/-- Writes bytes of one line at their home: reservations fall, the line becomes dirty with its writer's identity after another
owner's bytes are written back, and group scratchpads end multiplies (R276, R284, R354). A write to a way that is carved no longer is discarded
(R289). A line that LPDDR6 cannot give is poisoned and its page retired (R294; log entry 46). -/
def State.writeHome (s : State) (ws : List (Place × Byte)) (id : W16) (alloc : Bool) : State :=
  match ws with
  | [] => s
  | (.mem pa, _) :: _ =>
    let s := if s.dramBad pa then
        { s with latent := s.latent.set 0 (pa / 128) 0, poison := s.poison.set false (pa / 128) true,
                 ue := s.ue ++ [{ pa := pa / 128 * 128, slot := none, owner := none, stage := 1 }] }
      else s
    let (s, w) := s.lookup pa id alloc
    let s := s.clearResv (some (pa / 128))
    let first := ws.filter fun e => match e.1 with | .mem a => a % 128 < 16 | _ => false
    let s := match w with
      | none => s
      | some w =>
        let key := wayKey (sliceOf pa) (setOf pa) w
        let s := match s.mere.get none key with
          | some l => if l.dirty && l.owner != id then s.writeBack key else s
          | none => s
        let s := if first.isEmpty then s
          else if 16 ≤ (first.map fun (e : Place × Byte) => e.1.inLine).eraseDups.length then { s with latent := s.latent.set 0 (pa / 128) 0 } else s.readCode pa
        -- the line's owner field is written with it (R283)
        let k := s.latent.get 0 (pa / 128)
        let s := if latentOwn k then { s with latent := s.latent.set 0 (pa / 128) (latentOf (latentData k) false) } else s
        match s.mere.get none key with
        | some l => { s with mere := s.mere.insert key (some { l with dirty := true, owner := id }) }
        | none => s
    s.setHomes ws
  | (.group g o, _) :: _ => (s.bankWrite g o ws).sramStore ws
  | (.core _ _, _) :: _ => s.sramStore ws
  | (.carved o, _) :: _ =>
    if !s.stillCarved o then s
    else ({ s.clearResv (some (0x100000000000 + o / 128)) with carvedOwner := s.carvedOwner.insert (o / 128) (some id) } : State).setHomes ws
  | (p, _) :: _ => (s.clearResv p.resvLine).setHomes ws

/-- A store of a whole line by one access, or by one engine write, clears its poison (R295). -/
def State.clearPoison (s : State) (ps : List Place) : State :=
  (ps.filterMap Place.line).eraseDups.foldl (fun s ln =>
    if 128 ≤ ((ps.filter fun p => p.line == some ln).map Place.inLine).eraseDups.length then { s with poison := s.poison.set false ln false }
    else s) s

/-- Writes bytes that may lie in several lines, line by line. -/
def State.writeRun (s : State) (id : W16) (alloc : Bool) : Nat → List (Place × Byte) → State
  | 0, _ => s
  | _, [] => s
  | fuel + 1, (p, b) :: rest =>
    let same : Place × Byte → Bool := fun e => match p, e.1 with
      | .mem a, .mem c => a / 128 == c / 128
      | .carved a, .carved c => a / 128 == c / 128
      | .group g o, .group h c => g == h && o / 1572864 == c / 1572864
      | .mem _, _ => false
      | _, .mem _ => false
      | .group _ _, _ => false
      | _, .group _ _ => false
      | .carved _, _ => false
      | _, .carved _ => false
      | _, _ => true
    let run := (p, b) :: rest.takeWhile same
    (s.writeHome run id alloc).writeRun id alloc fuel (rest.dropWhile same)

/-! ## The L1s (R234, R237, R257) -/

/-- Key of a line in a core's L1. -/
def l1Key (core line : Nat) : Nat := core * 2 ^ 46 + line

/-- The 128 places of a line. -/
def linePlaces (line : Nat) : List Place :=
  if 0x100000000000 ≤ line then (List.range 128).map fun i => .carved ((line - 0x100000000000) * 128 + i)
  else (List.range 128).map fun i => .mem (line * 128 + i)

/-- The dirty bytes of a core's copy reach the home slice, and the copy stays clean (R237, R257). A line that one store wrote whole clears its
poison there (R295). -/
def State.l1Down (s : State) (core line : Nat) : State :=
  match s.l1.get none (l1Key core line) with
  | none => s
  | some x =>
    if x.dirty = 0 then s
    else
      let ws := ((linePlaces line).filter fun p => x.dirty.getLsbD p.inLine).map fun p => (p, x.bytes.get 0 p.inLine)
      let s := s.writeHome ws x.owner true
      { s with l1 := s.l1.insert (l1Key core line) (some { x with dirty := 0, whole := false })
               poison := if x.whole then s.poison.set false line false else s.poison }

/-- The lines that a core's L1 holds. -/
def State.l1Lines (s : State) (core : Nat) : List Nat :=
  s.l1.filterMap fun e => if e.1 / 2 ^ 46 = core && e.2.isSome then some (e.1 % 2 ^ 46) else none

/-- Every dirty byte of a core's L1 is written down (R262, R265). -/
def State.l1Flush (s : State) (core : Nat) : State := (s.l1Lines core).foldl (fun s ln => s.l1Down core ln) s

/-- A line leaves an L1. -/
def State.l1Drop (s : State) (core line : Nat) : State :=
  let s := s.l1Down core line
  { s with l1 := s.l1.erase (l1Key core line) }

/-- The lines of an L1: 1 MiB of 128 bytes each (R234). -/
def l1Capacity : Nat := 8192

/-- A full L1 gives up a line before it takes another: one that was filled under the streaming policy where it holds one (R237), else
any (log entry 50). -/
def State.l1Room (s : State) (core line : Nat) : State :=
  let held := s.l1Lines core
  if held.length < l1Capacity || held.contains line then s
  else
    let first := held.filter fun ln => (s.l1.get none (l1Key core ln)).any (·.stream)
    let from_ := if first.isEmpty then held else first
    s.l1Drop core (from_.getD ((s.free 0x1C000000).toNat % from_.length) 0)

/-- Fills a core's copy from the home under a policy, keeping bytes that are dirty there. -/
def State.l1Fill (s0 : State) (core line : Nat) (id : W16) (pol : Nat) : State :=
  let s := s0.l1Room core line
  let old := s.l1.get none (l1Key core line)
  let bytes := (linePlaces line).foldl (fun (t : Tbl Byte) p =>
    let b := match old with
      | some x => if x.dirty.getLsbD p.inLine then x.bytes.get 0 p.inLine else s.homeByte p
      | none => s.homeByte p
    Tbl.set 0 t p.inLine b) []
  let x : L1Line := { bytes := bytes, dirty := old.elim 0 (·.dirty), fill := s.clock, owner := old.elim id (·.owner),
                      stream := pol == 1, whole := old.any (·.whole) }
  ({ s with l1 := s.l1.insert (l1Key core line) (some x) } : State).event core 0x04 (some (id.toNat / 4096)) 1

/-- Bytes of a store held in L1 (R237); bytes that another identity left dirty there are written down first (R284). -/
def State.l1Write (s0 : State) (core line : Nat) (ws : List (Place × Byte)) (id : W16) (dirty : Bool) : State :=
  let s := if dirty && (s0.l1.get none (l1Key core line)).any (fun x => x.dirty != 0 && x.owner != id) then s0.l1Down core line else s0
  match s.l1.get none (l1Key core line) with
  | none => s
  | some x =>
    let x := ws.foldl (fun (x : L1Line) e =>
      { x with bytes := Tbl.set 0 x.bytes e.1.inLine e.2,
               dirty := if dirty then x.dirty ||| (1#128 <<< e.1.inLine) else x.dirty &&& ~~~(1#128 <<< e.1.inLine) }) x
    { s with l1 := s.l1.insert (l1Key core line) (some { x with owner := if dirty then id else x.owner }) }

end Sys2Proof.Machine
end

^^^^^^^^

Your task is to list each line of the records with the word "same".

# [SOLUTION TO THIS PROBLEM]
    let same : Place × Byte → Bool := fun e => match p, e.1 with
    let run := (p, b) :: rest.takeWhile same
    (s.writeHome run id alloc).writeRun id alloc fuel (rest.dropWhile same)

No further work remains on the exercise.